* [Required work]
In the listing below, locate the line that contains "def State.streamsOf (s" and the line that contains "present share. -/". Restate word for word those two lines and every line between them, and nothing else.

* [Listed records]
· · ·

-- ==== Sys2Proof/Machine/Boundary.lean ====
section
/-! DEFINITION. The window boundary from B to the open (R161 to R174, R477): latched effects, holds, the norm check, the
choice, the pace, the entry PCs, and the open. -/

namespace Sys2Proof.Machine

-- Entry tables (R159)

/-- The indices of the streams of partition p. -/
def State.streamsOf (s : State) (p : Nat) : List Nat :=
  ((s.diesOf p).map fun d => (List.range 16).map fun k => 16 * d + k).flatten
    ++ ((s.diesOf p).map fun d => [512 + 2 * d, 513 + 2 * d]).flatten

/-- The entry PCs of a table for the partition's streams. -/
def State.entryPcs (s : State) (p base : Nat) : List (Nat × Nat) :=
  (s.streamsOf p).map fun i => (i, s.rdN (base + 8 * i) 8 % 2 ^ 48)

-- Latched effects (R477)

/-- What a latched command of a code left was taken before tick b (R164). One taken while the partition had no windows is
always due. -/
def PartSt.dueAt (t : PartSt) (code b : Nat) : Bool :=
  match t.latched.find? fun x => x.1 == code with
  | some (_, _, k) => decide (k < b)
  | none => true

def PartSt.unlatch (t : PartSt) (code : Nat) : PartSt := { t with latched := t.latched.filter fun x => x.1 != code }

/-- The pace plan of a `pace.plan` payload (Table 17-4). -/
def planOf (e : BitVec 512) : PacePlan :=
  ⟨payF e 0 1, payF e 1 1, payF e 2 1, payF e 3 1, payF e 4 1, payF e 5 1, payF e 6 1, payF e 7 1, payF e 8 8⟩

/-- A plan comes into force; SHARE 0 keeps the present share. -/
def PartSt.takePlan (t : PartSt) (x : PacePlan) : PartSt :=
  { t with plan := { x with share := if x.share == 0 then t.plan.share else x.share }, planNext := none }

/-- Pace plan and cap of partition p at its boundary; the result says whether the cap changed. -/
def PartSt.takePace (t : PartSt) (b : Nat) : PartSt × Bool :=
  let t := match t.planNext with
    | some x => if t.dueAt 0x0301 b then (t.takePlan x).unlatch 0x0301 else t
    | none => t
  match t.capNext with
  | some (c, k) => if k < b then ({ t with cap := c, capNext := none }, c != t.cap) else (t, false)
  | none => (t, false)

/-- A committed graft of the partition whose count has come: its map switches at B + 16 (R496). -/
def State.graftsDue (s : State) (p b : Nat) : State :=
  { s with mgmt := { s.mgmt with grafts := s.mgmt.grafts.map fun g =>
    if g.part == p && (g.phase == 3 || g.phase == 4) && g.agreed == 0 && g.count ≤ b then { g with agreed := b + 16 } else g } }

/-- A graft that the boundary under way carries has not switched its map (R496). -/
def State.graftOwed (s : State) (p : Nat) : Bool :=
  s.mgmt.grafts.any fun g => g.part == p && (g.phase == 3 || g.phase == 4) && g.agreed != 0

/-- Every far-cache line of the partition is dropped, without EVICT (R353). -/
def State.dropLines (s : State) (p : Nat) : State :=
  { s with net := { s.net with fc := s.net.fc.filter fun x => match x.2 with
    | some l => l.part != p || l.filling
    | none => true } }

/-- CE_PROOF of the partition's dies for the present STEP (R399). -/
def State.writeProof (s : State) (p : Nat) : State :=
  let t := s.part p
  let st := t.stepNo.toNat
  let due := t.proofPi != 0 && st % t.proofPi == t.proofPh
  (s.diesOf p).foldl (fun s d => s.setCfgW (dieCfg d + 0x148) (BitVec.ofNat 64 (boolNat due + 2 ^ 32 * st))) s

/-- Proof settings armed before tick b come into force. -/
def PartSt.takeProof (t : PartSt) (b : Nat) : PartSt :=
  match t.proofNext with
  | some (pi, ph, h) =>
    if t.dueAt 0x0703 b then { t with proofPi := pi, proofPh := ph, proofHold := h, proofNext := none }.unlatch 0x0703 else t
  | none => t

· · ·

* [Expected answer]
def State.streamsOf (s : State) (p : Nat) : List Nat :=
  ((s.diesOf p).map fun d => (List.range 16).map fun k => 16 * d + k).flatten
    ++ ((s.diesOf p).map fun d => [512 + 2 * d, 513 + 2 * d]).flatten

/-- The entry PCs of a table for the partition's streams. -/
def State.entryPcs (s : State) (p base : Nat) : List (Nat × Nat) :=
  (s.streamsOf p).map fun i => (i, s.rdN (base + 8 * i) 8 % 2 ^ 48)

-- Latched effects (R477)

/-- What a latched command of a code left was taken before tick b (R164). One taken while the partition had no windows is
always due. -/
def PartSt.dueAt (t : PartSt) (code b : Nat) : Bool :=
  match t.latched.find? fun x => x.1 == code with
  | some (_, _, k) => decide (k < b)
  | none => true

def PartSt.unlatch (t : PartSt) (code : Nat) : PartSt := { t with latched := t.latched.filter fun x => x.1 != code }

/-- The pace plan of a `pace.plan` payload (Table 17-4). -/
def planOf (e : BitVec 512) : PacePlan :=
  ⟨payF e 0 1, payF e 1 1, payF e 2 1, payF e 3 1, payF e 4 1, payF e 5 1, payF e 6 1, payF e 7 1, payF e 8 8⟩

/-- A plan comes into force; SHARE 0 keeps the present share. -/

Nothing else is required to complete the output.